**What to do**
Below this line is the material. Write out only its lines from the one containing "def State.inject (s" through the one containing "route := s.hopsTo", both kept, exactly.

**Information given**
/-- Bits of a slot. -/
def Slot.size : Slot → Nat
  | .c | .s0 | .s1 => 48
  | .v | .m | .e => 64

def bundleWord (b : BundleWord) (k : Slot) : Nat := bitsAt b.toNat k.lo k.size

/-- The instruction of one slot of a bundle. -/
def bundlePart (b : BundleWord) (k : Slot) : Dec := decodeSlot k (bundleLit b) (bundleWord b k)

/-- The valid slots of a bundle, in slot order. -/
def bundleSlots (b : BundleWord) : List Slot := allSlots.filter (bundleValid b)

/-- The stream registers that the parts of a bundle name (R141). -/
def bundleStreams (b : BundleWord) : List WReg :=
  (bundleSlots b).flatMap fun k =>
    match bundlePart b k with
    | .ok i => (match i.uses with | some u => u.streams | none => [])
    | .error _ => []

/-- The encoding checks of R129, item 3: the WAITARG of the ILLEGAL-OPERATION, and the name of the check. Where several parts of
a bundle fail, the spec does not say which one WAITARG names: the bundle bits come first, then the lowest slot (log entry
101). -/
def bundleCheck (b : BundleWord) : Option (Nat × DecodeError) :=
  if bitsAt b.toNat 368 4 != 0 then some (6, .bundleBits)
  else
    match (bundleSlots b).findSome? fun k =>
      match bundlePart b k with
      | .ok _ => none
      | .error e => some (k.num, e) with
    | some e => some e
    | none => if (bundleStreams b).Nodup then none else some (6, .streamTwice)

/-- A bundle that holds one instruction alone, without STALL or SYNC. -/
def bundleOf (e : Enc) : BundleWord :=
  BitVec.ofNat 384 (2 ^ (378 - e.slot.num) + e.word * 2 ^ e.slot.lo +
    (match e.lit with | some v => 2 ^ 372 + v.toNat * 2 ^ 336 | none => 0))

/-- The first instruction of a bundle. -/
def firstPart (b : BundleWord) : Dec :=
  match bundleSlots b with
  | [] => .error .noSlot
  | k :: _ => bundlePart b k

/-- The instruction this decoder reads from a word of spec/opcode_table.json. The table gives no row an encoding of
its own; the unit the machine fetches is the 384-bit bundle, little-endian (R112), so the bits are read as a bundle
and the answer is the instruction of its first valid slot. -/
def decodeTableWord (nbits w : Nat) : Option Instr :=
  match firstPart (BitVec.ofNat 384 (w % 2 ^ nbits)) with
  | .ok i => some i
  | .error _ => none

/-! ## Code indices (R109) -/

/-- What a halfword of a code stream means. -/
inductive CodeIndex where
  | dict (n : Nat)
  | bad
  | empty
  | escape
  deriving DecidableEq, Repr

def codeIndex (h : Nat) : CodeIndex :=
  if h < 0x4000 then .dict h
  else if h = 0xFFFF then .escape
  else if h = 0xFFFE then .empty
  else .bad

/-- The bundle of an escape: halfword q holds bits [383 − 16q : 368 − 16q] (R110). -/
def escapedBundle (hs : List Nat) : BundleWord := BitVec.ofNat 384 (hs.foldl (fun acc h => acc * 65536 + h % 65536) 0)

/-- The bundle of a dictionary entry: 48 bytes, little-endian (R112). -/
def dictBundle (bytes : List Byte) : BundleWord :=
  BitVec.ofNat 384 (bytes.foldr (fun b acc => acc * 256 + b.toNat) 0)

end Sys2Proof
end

---

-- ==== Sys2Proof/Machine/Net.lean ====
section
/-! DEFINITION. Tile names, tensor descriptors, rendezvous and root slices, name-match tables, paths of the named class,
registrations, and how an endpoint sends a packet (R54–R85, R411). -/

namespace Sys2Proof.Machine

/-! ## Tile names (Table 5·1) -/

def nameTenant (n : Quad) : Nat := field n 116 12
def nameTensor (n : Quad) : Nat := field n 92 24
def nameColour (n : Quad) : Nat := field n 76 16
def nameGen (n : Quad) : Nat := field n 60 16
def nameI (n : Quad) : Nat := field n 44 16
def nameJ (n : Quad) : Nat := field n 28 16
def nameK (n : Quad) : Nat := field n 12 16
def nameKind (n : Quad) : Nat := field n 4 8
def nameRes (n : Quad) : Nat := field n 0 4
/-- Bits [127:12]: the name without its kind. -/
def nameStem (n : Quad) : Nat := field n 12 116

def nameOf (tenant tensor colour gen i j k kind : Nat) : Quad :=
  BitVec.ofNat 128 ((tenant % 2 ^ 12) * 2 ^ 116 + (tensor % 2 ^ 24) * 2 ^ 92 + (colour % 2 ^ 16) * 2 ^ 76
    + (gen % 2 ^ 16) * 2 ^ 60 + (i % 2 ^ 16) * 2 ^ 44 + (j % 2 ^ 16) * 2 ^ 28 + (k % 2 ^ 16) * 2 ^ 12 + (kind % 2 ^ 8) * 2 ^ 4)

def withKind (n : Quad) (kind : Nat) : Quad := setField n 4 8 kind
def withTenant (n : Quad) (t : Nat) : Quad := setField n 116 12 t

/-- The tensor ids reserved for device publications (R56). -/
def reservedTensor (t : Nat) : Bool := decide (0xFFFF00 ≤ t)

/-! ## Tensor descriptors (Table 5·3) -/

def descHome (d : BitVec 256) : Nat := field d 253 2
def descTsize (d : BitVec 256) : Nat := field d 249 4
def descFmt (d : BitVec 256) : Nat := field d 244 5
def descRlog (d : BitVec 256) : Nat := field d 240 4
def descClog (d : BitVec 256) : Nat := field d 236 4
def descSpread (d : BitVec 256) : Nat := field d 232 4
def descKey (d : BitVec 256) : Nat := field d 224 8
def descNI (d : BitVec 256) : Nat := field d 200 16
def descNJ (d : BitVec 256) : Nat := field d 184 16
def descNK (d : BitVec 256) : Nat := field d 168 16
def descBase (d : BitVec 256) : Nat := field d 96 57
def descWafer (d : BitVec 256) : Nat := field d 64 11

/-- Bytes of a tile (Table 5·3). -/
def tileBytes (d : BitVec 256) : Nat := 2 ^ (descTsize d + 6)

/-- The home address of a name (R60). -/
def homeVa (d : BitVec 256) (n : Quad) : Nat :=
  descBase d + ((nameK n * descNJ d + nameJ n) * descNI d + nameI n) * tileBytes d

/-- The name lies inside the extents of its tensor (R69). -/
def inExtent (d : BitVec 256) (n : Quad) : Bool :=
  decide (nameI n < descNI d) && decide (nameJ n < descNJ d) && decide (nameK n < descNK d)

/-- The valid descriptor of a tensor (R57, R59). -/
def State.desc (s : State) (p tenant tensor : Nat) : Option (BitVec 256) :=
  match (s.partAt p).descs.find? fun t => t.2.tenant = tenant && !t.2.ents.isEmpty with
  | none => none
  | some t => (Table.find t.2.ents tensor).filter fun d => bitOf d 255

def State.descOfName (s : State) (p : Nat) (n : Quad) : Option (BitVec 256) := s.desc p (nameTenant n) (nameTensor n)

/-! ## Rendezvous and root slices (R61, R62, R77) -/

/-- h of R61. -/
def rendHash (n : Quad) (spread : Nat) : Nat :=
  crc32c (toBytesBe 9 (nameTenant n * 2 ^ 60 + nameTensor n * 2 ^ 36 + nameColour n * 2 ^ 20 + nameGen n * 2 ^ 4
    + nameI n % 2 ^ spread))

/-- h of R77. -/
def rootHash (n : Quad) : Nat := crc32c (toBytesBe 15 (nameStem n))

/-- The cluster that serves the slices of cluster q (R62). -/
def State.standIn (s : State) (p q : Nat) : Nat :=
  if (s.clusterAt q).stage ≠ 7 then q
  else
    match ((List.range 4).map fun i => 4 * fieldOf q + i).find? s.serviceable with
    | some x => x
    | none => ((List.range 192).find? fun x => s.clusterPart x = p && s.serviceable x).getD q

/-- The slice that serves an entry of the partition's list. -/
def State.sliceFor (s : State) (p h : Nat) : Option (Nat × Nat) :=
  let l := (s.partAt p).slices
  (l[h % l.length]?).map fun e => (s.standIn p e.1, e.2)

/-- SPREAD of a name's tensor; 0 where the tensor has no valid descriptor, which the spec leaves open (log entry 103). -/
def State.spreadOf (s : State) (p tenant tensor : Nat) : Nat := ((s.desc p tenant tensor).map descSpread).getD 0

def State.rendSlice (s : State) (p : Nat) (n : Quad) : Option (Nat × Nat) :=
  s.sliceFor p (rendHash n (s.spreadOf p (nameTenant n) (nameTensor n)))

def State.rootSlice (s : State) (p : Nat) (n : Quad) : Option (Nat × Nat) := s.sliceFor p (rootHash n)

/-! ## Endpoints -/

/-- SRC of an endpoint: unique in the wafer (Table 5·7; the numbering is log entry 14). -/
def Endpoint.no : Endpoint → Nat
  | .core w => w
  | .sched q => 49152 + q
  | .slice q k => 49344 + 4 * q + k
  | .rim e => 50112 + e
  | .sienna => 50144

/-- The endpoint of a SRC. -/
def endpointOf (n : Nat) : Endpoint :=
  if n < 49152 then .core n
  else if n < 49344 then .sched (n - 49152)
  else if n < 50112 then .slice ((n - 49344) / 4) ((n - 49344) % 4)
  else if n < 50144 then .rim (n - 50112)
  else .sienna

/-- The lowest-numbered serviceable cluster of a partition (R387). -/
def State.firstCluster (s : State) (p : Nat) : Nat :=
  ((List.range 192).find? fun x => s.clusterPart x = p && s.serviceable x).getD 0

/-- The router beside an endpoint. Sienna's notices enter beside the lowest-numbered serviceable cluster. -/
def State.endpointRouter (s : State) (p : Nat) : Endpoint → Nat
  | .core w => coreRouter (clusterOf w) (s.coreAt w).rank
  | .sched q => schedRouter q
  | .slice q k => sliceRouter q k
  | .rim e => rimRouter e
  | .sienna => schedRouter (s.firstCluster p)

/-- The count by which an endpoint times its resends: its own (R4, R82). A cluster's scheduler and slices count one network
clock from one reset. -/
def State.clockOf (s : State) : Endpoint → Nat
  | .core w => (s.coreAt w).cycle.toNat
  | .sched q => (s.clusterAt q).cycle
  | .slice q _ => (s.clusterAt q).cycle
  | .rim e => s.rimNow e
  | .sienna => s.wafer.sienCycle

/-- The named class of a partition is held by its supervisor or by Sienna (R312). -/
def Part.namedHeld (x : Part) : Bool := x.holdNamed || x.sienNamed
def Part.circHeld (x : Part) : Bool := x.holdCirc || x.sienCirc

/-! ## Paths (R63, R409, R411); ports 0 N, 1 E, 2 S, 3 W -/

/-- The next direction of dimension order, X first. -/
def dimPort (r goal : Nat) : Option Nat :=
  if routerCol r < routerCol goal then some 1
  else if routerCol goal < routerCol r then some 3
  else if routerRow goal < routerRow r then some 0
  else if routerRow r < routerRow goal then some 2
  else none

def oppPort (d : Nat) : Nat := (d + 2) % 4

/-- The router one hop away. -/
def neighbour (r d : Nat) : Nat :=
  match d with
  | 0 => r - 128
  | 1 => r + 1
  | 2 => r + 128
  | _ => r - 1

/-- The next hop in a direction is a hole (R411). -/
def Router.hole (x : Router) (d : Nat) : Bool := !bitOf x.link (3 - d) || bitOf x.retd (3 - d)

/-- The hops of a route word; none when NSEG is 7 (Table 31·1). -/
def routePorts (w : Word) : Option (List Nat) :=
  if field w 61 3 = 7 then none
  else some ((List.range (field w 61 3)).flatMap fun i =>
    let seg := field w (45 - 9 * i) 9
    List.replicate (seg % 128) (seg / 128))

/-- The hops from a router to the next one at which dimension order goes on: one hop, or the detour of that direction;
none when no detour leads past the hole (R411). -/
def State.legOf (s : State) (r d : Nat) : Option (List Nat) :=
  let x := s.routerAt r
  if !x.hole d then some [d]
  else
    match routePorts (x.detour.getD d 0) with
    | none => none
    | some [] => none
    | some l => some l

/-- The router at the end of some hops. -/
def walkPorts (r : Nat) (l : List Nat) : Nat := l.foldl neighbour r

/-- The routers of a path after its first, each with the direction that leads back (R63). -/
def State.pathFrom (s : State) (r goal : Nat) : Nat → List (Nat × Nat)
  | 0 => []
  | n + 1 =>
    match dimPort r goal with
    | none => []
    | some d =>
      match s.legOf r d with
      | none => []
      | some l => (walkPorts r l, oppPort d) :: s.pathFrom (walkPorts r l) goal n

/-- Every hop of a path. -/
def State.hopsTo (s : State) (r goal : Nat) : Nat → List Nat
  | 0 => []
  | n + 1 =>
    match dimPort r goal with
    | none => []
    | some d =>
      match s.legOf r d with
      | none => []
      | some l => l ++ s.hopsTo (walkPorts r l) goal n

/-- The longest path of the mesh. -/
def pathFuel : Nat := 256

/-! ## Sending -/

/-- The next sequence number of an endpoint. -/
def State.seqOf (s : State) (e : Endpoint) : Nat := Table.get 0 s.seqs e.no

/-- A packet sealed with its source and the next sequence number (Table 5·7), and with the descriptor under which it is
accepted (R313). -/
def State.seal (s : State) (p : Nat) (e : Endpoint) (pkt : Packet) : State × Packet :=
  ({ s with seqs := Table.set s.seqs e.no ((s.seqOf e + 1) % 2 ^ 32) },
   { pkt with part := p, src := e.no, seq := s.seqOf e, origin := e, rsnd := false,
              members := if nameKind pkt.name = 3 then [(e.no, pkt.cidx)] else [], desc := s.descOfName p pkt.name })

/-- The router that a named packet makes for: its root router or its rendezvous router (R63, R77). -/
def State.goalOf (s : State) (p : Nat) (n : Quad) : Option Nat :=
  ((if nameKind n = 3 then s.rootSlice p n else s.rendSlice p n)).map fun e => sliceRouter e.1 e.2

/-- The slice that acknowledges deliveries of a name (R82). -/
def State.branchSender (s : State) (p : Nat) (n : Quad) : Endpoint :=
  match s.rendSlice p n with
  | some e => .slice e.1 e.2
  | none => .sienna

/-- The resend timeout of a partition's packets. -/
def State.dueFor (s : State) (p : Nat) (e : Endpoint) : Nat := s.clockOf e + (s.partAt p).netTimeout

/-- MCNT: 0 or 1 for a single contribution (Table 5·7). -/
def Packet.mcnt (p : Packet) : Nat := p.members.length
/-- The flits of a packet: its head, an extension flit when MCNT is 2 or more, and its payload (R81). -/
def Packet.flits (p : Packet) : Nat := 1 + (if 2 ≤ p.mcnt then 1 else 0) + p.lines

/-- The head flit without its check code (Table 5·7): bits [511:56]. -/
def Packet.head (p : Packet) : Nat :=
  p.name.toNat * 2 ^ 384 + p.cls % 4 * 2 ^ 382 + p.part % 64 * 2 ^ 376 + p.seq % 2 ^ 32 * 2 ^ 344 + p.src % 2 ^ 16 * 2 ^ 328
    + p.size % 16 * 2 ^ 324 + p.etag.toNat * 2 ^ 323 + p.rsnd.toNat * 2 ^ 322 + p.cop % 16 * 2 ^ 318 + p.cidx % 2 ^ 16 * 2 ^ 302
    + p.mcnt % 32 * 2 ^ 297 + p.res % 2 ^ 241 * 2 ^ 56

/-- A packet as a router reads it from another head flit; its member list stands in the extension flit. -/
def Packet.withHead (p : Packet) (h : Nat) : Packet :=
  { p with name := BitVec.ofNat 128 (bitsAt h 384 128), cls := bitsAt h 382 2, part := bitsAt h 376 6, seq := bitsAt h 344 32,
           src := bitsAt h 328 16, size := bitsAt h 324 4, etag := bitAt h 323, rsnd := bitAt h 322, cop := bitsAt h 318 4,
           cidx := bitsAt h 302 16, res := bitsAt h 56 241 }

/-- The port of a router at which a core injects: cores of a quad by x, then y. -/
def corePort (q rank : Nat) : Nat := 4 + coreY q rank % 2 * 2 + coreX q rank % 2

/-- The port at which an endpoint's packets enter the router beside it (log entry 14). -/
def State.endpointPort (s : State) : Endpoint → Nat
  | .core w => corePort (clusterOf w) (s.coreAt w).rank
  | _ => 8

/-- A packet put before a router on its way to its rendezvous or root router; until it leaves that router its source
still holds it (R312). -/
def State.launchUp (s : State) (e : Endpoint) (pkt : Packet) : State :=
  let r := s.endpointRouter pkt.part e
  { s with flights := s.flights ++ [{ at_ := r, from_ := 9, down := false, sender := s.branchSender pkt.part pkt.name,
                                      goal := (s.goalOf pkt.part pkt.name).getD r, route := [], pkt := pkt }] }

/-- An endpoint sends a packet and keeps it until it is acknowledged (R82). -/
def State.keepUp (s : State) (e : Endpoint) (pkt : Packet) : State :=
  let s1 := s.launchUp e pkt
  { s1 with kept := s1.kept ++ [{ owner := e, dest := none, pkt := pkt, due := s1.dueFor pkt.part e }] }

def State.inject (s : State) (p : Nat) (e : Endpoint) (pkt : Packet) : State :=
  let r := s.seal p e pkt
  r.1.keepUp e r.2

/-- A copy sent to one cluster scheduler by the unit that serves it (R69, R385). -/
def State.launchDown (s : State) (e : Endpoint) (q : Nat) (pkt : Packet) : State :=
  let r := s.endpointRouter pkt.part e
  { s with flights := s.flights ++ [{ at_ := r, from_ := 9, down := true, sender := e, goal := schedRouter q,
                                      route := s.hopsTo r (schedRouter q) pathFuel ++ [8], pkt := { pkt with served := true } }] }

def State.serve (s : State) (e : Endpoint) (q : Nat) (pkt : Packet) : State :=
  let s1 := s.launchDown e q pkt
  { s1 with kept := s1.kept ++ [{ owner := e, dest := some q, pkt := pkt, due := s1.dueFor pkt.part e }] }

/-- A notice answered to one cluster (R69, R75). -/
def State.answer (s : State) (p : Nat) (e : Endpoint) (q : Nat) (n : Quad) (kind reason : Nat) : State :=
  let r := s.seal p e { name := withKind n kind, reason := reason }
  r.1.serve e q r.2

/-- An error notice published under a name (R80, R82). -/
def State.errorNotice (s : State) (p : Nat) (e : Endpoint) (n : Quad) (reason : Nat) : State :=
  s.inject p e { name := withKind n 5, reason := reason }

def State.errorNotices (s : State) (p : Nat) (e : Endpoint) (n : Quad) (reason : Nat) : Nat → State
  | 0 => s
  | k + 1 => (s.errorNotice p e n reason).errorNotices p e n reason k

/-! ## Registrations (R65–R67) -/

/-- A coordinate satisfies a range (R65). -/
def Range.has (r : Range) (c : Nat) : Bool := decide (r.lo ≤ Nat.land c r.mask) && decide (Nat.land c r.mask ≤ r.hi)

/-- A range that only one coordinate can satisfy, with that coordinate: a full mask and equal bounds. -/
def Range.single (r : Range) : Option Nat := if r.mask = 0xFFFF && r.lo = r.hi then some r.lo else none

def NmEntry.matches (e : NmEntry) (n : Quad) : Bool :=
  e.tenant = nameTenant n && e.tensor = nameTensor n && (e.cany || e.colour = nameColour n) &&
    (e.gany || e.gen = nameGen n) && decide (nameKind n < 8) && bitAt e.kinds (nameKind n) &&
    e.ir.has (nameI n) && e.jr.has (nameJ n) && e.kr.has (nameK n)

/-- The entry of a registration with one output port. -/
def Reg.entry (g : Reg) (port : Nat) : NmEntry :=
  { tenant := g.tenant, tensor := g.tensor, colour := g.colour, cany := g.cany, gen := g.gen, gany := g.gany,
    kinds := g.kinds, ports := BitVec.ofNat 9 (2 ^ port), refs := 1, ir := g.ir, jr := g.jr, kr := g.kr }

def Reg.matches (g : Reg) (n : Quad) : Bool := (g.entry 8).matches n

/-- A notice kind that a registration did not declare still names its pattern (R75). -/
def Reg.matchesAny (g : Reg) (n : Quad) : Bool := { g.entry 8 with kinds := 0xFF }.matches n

**Problem solution**
def State.inject (s : State) (p : Nat) (e : Endpoint) (pkt : Packet) : State :=
  let r := s.seal p e pkt
  r.1.keepUp e r.2

/-- A copy sent to one cluster scheduler by the unit that serves it (R69, R385). -/
def State.launchDown (s : State) (e : Endpoint) (q : Nat) (pkt : Packet) : State :=
  let r := s.endpointRouter pkt.part e
  { s with flights := s.flights ++ [{ at_ := r, from_ := 9, down := true, sender := e, goal := schedRouter q,
                                      route := s.hopsTo r (schedRouter q) pathFuel ++ [8], pkt := { pkt with served := true } }] }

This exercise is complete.